- Born: 28 June 1906 Plaines Wilhems, British Mauritius
- Died: 2 December 1979 (aged 73) Sainte-Clotilde, Réunion
- Occupation(s): Entomologist President of CERF (1929–1974)
- Organization: CERF (Centre d'Essai de Recherche et de Formation)
- Known for: Genetic modification of sugarcane
- Spouse: Marie-Antoinette Chauvet (married 1931)
- Parent(s): Paul Donald d'Emmerez de Charmoy Marie–Marguerite Louise Motet de Torvilliers

= Donald d'Emmerez de Charmoy =

Mauritian entomologist (1906–1979)

Donald d'Emmerez de Charmoy (28 June 1906 – 2 December 1979) was a Mauritian entomologist and biologist.

==Biography==
Donald d'Emmerez was born on 28 June 1906 in British Mauritius, and died on 2 December 1979. He is the son of an eminent Mauritian naturalist, Paul Donald d'Emmerez de Charmoy and his wife, née Marie-Louise Marguerite Motet de Torvilliers. He is the second child of the couple, who had given birth in 1899 to a daughter, Valerie Marie Antoinette d'Emmerez de Charmoy.

He married Marie Antoinette Chauvet (1906–1937) on 6 June 1931.

He began his career by making a two-year internship in British India to study the hybridization of sugar. He was awarded the Imperial Service Order in the 1926 Birthday Honours, when he was the assistant director and entomologist at the Agricultural Department of Mauritius. He led the Centre d'Essai de Recherche et de Formation (CERF) from 1929 to 1974. Between these two dates, the average yields per hectare increased from two tonnes of sugar to more than five tons. It is now eight tons of sugar per hectare on average and can still improve.

==Career==
He was the founder and first director of the Testing Station (renamed Test Center for Research and Training in 1973 (TCRT), or CERF in French) until his retirement in 1974. His international reputation allowed the CERF to exchange with other hybridization's stations of the world their best varieties.

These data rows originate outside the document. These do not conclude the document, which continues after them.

-- ==== Sys2Proof/Machine/Lanes.lean ====
section
/-! DEFINITION. Lanes and lane groups (02_odvin_lanes): power states, the rung ladder, loops, eye scans, the board table;
and the entry of a receive direction to HUNT (R119). -/
namespace Sys2Proof.Machine

/-- Ticks per frame at a rung (R97). -/
def frameTicks (rung : Nat) : Nat := 2 ^ (3 - rung)

/-- Slots per lane at a rung (R51). -/
def slotsAt (rung : Nat) : Nat := 2048 / frameTicks rung

/-- The lanes of a group. -/
def groupLanes (g : Nat) : List Nat := (List.range 8).map (fun i => 8 * g + i)

/-- The present rung of a lane's group, and the one at which its transmitters send. -/
def State.rungOf (s : State) (n : Nat) : Nat := (s.group (n / 8)).rung
def State.txRungOf (s : State) (n : Nat) : Nat := (s.group (n / 8)).txRung

/-- A lane takes part in the ladder (R67). -/
def State.takesPart (s : State) (n : Nat) : Bool :=
  let l := s.lane n
  decide (l.tx = .active) && decide (l.rx = .active) && !l.noPeer && !l.isolated

/-- The lanes of a group that take part. -/
def State.partLanes (s : State) (g : Nat) : List Nat := (groupLanes g).filter s.takesPart

/-- The held board table has a record for a lane at a rung (R64). -/
def State.btRec (s : State) (n k : Nat) : Option BtRec :=
  match s.sds.bt.held with
  | some b => b.recs.find? (fun r => decide (r.lane = n) && decide (r.rung = k))
  | none => none

/-- A lane has a rung-0 record in the held table; without one it stays OFF (R64). -/
def State.hasBase (s : State) (n : Nat) : Bool := (s.btRec n 0).isSome

/-- The record that a lane's group has applied for a rung (R66). -/
def State.appliedRec (s : State) (n k : Nat) : Option BtRec :=
  match s.sds.bt.tab.look none (n / 8) with
  | some b => b.recs.find? (fun r => decide (r.lane = n) && decide (r.rung = k))
  | none => none

/-- A group applies the held table, at power-up or a rung switch (R66). -/
def State.applyTable (s : State) (g : Nat) : State :=
  { s with sds := { s.sds with bt := { s.sds.bt with tab := Tab.put none s.sds.bt.tab g s.sds.bt.held } } }

/-- This end offers rung `k` on lane `n` (R64, R72). -/
def State.offers (s : State) (n k : Nat) : Bool :=
  (s.btRec n k).isSome && !(s.group (n / 8)).cleared.getLsbD k

/-- The receiver requests precoding at a rung (R62). -/
def State.preReq (s : State) (n k : Nat) : Bool :=
  match s.btRec n k with
  | some r => r.flags.getLsbD 0
  | none => false

/-- A defect of a lane (R121): 0 LOS, 1 LOF, 2 AIS, 3 RDI. -/
def State.laneDef (s : State) (n d : Nat) : Defect := (s.rx n).defects.look {} d
def RxLane.setDef (x : RxLane) (d : Nat) (f : Defect) : RxLane := { x with defects := Tab.put {} x.defects d f }
def State.declared (s : State) (n d : Nat) : Bool := (s.laneDef n d).declared

/-- Note a change of a raw condition of a defect (R122). -/
def Defect.note (x : Defect) (raw : Bool) (tick : Nat) : Defect :=
  if x.raw = raw then x else { x with raw := raw, since := tick }

/-- Follow the raw conditions of LOF, AIS and RDI under their masks (R121). -/
def State.noteDefects (s : State) (n : Nat) : State :=
  let x := s.rx n
  let on := decide ((s.lane n).rx = .active)
  let los := (s.laneDef n 0).declared
  let lof := (s.laneDef n 1).declared
  let t := s.clk.tick
  let x := x.setDef 1 ((x.defects.look {} 1).note (on && decide (x.align = .hunt) && !los) t)
  let x := x.setDef 2 ((x.defects.look {} 2).note (on && x.ais && x.good && !los && !lof) t)
  let x := x.setDef 3 ((x.defects.look {} 3).note (on && x.rdi && x.good && !los && !lof) t)
  s.setRx n x

/-- A Wheel enters HUNT (R156). -/
def Wheel.toHunt (w : Wheel) (tick : Nat) : Wheel :=
  { w with align := .hunt, huntUntil := tick + 128, cand := [], bad := 0, bip := none, presC := none, nextC := none,
           mark := false, markNext := false, trCyc := [], trCount := 0 }

/-- A Wheel has a member on a lane. -/
def Wheel.onLane (w : Wheel) (n : Nat) : Bool := w.members.any (fun m => decide (m / 2048 = n))

/-- A copy goes to HUNT at tick `now`: the chunk of the multiframe under way is ABSENT, or the last whole one, whose BIP-8 never
comes, ERRORED (R257, R673). -/
def cutChunks (now : Nat) : List Chunk → List Chunk
  | [] => []
  | [c] => if now < c.t0 + 64 then [{ c with absent := true }] else [{ c with errored := true }]
  | c :: t => c :: cutChunks now t

/-- What the HUNT of the Wheels named does to the pairs of which they are inputs. -/
def State.cutCopies (s : State) (hit : Nat → Bool) : State :=
  { s with col := { s.col with pair := s.col.pair.map (fun (p : Nat × Pair) =>
      (p.1, { p.2 with
        ca := if p.2.defined && hit p.2.wa then cutChunks s.secClock p.2.ca else p.2.ca
        cb := if p.2.defined && hit p.2.wb then cutChunks s.secClock p.2.cb else p.2.cb })) } }

/-- Every Wheel with a member on a lane enters HUNT, or, in HUNT, waits anew from now (R156). -/
def State.huntWheels (s : State) (n : Nat) : State :=
  let s := s.cutCopies (fun w => (s.wheel w).onLane n && decide ((s.wheel w).align ≠ .hunt))
  { s with whl := s.whl.map (fun (p : Nat × Wheel) => if p.2.onLane n then (p.1, p.2.toHunt s.clk.tick) else p) }

/-- A receive direction enters HUNT (R119); an in-service loss of frame starts (R76). -/
def State.enterHunt (s : State) (n : Nat) : State :=
  let s := s.huntWheels n
  let x := s.rx n
  let s := s.setRx n { x with align := .hunt, bad := 0, cands := [], acc := none, bip := none, blockLock := false,
                              syncRun := 0, syncWin := [] }
  let l := s.lane n
  let s := if l.dropSince.isNone then s.setLane n { l with dropSince := some s.clk.tick } else s
  s.noteDefects n

/-! ### Eye scans (R90 to R94) -/

/-- Symbols compared per tick at a rung (R92). -/
def scanSymbols : Nat → Nat
  | 0 => 3300 | 1 => 6600 | 2 => 6800 | _ => 13600

/-- A point word: SAT where the count does not fit in 31 bits, and the count (R92). -/
def pointWord (c : Nat) : List Byte := leBytes 4 (if c < 2 ^ 31 then c else 2 ^ 32 - 1)

/-- End a scan: the result is written to the host buffer and the command completes (R92, R94, R519). -/
def State.endScan (s : State) (c : Scan) (status done vstep : Nat) (points : List Nat) : State :=
  let start := c.start.getD s.clk.tick
  let stn := s.tnNow - (s.clk.tick - start)
  let most := c.dwell * scanSymbols c.rung
  let serial := match s.job c.h with | some e => e.d.serial | none => 0
  let hdr := leBytes 2 c.lane ++ leBytes 1 c.rung ++ leBytes 1 c.eye ++ leBytes 2 c.dwell ++ leBytes 2 vstep
    ++ leBytes 8 stn ++ leBytes 8 (stn + done * (c.dwell + 2)) ++ leBytes 8 most ++ leBytes 2 done
    ++ leBytes 1 status ++ [0] ++ leBytes 8 serial ++ leBytes 20 0
  let pts := points.flatMap (fun p => pointWord (min p most)) ++ List.replicate (4 * (4096 - points.length)) 0
  let s := { s with sds := { s.sds with scans := s.sds.scans.filter (fun x => x.h ≠ c.h) } }
  (s.output c.h c.out c.hkey 0 (hdr ++ pts)).complete c.h 0 stn (done + status * 2 ^ 16)

/-- End the running scan of a lane early with a cause; its counts are measured values (log 5). -/
def State.abortScan (s : State) (n status : Nat) : State :=
  match s.sds.scans.find? (fun c => decide (c.lane = n) && c.start.isSome) with
  | none => s
  | some c =>
    let done := min 4096 ((s.clk.tick - c.start.getD 0) / (c.dwell + 2))
    let pts := (List.range done).map (fun i => Config.eyeCount (s.fresh + i))
    { (s.endScan c status done Config.eyeVstep.toNat pts) with fresh := s.fresh + done }

/-! ### Fabric link state as far as lanes move it (R346) -/

/-- Number of a link state (R347). -/
def LinkSt.num : LinkSt → Nat
  | .down => 0 | .keying => 1 | .measuring => 2 | .up => 3

/-- Move a fabric link to a state; keys and samples are discarded in DOWN, and FAB_LINK is raised (R346). -/
def State.setLinkSt (s : State) (l : Link) (st : LinkSt) : State :=
  let x := s.plink l
  if x.st = st then s
  else
    let s := s.setPlink l (if st = .down then { x with st := .down, keys := none, samples := [], nonceOwn := none,
                                                       helloFar := none, reqSerial := none, delayPs := 0 }
                           else { x with st := st })
    match l with
    | .group g => s.event [0] 0x0060 g.val st.num
    | .calrin => s

/-- The group leaves IN_SERVICE, so its fabric link goes DOWN (R346). -/
def State.groupLinkDown (s : State) (g : Nat) : State :=
  if h : g < 32 then
    let l := Link.group ⟨g, h⟩
    if (s.plink l).st = .down then s else (s.setLinkSt l .down).fabLinkFailed (some g)
  else s

/-- The Calrin link goes DOWN: no port works, its delay exceeds the limit, 16 messages failed, or the block is reset. -/
def State.calLinkDown (s : State) : State :=
  if s.fab.calrin.st = .down then s else (s.setLinkSt .calrin .down).fabLinkFailed none

/-! ### The ladder (R67 to R79) -/

/-- Enter R0_ALIGN at rung 0; capability words are taken afresh. A group that was at another rung switches (R66, R94). -/
def State.enterAlign (s : State) (g : Nat) : State :=
  let x := s.group g
  let moved := decide (x.rung ≠ 0) || decide (x.txRung ≠ 0)
  let s := if moved ∨ x.st = .down then s.applyTable g else s
  let s := s.setGroup g { x with st := .r0Align, rung := 0, txRung := 0, since := s.clk.tick, target := 0, sendAct := 0,
                                 ownSeq := none, farSeq := none, ownDone := false, farDone := false }
  (groupLanes g).foldl (fun s n =>
    let l := s.lane n
    let s := s.setLane n { l with capLast := none, cap := none, wakeDue := none }
    let s := if moved then (s.setRx n { s.rx n with decoded := false }).abortScan n 1 else s
    if (s.lane n).rx = .active then s.enterHunt n else s) s

/-- The frame sequence at which this end's transmitter switches: a frame start 128 to 8,000 ticks after the first frame
that carries it (R73); the distance is a free value. -/
def State.chooseSeq (s : State) (g : Nat) : State × Nat :=
  let n := frameTicks (s.group g).txRung
  let first := (s.secClock / n + 1) * n
  let lo := ceilDiv 128 n
  let hi := 8000 / n
  let j := lo + (Config.switchLead s.fresh).val % (hi - lo + 1)
  ({ s with fresh := s.fresh + 1 }, (first + j * n) % 2 ^ 24)

/-- The target that the leader proposes (R72): the highest rung offered by both ends on every participating lane up to the
ceiling; 0 where no rung is. -/
def State.bestRung (s : State) (g : Nat) : Nat :=
  let ok := fun k => (s.partLanes g).all (fun n =>
    s.offers n k && (match (s.lane n).cap with | some w => w.getLsbD (48 + k) | none => false))
  ((List.range ((s.group g).ceil + 1)).filter ok).foldl max 0

/-- The group reaches IN_SERVICE and LADDER_UP is raised (R78). As a source of the Starter it qualifies anew (R298). -/
def State.inService (s : State) (g : Nat) : State :=
  let x := s.group g
  let s := s.setGroup g { x with st := .inService, sendAct := 0 }
  let s := s.setSrc g { s.src g with qualified := false, since := none }
  let s := (groupLanes g).foldl (fun s n =>
    let l := s.lane n
    s.setLane n { l with dropSince := if (s.rx n).align = .hunt then some s.clk.tick else none }) s
  s.event [0] 0x0010 g x.rung

/-- Announce a switch to a target rung with the given action (R72, R73). -/
def State.announce (s : State) (g target act : Nat) : State :=
  let (s, q) := s.chooseSeq g
  let x := s.group g
  s.setGroup g { x with target := target, sendAct := act, ownSeq := some (BitVec.ofNat 24 q), ownDone := false,
                        exch := if act = 1 then (x.exch + 1) % 256 else x.exch }

/-- The leader's move in NEGOTIATE. -/
def State.propose (s : State) (g : Nat) : State := s.announce g (s.bestRung g) 1

/-- Enter NEGOTIATE; the leading end proposes at once. -/
def State.enterNegotiate (s : State) (g : Nat) : State :=
  let x := s.group g
  let s := s.setGroup g { x with st := .negotiate, since := s.clk.tick, ownSeq := none, farSeq := none,
                                 ownDone := false, farDone := false }
  if s.grpLead g then s.propose g else s

/-- The lanes named go out and the group falls back to rung 0 with a lowered ceiling (R67, R78). -/
def State.fallback (s : State) (g : Nat) (lanes : List Nat) : State :=
  let x := s.group g
  let bits := lanes.foldl (fun a n => a + 2 ^ (n % 8)) 0
  let s := s.setGroup g { x with st := .fallback, ceil := x.rung - 1, since := s.clk.tick, farSeq := none,
                                 farDone := false }
  let s := s.announce g 0 1
  let s := (groupLanes g).foldl (fun s n => s.setLane n { s.lane n with cap := none, capLast := none }) s
  (s.event [0] 0x0011 g (x.rung + bits * 256)).groupLinkDown g

/-- A failure of participating lanes under FALLBACK_POLICY (R75): under ISOLATE the lanes alone go out, unless all fail. -/
def State.laneFailure (s : State) (g : Nat) (bad : List Nat) : State × Bool :=
  if !s.grpIsolate g || decide (bad.length = (s.partLanes g).length) then (s.fallback g bad, true)
  else (bad.foldl (fun s n => s.setLane n { s.lane n with isolated := true }) s, false)

/-- Enter VERIFY: the checks of every participating lane start afresh (R74). -/
def State.enterVerify (s : State) (g : Nat) : State :=
  let s := s.setGroup g { s.group g with st := .verify, since := s.clk.tick, sendAct := 0 }
  (groupLanes g).foldl (fun s n =>
    s.setLane n { s.lane n with verBad := false, verCorr := 0, frameAt := none, cap := none, capLast := none }) s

He began at the age of 45 a breeding program of the cane in Reunion Island. Thanks to this researcher, "sugar agronomy of Reunion is raised to a high degree of perfection," according to Jean Defos du Rau, in his thesis in geography (1960).

In the 30s, Donald d'Emmerez de Charmoy hybridized a series of varieties that have saved the local industry from slump health, and largely explain the observed sugar boom during the fifteen years following the end of war conflict, and the naval blockade which was its consequence, net exports had stopped sugar, and many fields were abandoned or uprooted). All these varieties are from the same, which their progenitor us the secret in his personal archives: 19/32e sap noble, 4/32e Indian and 9/32e wild sap.

Donald d'Emmerez de Charmoy experimented for the first time a fundamental principle of modern breeding, which is now well known breeders: interspecific hybridization.

At first, Emmerez imported of foreign varieties of hybrid nature newly obtained in order to restore the destroyed plantations, then began to work patiently on genetic improvement in Reunion Island in order to improve the hybrid cross method through the creation of material plant, because it was selected in the conditions of the island.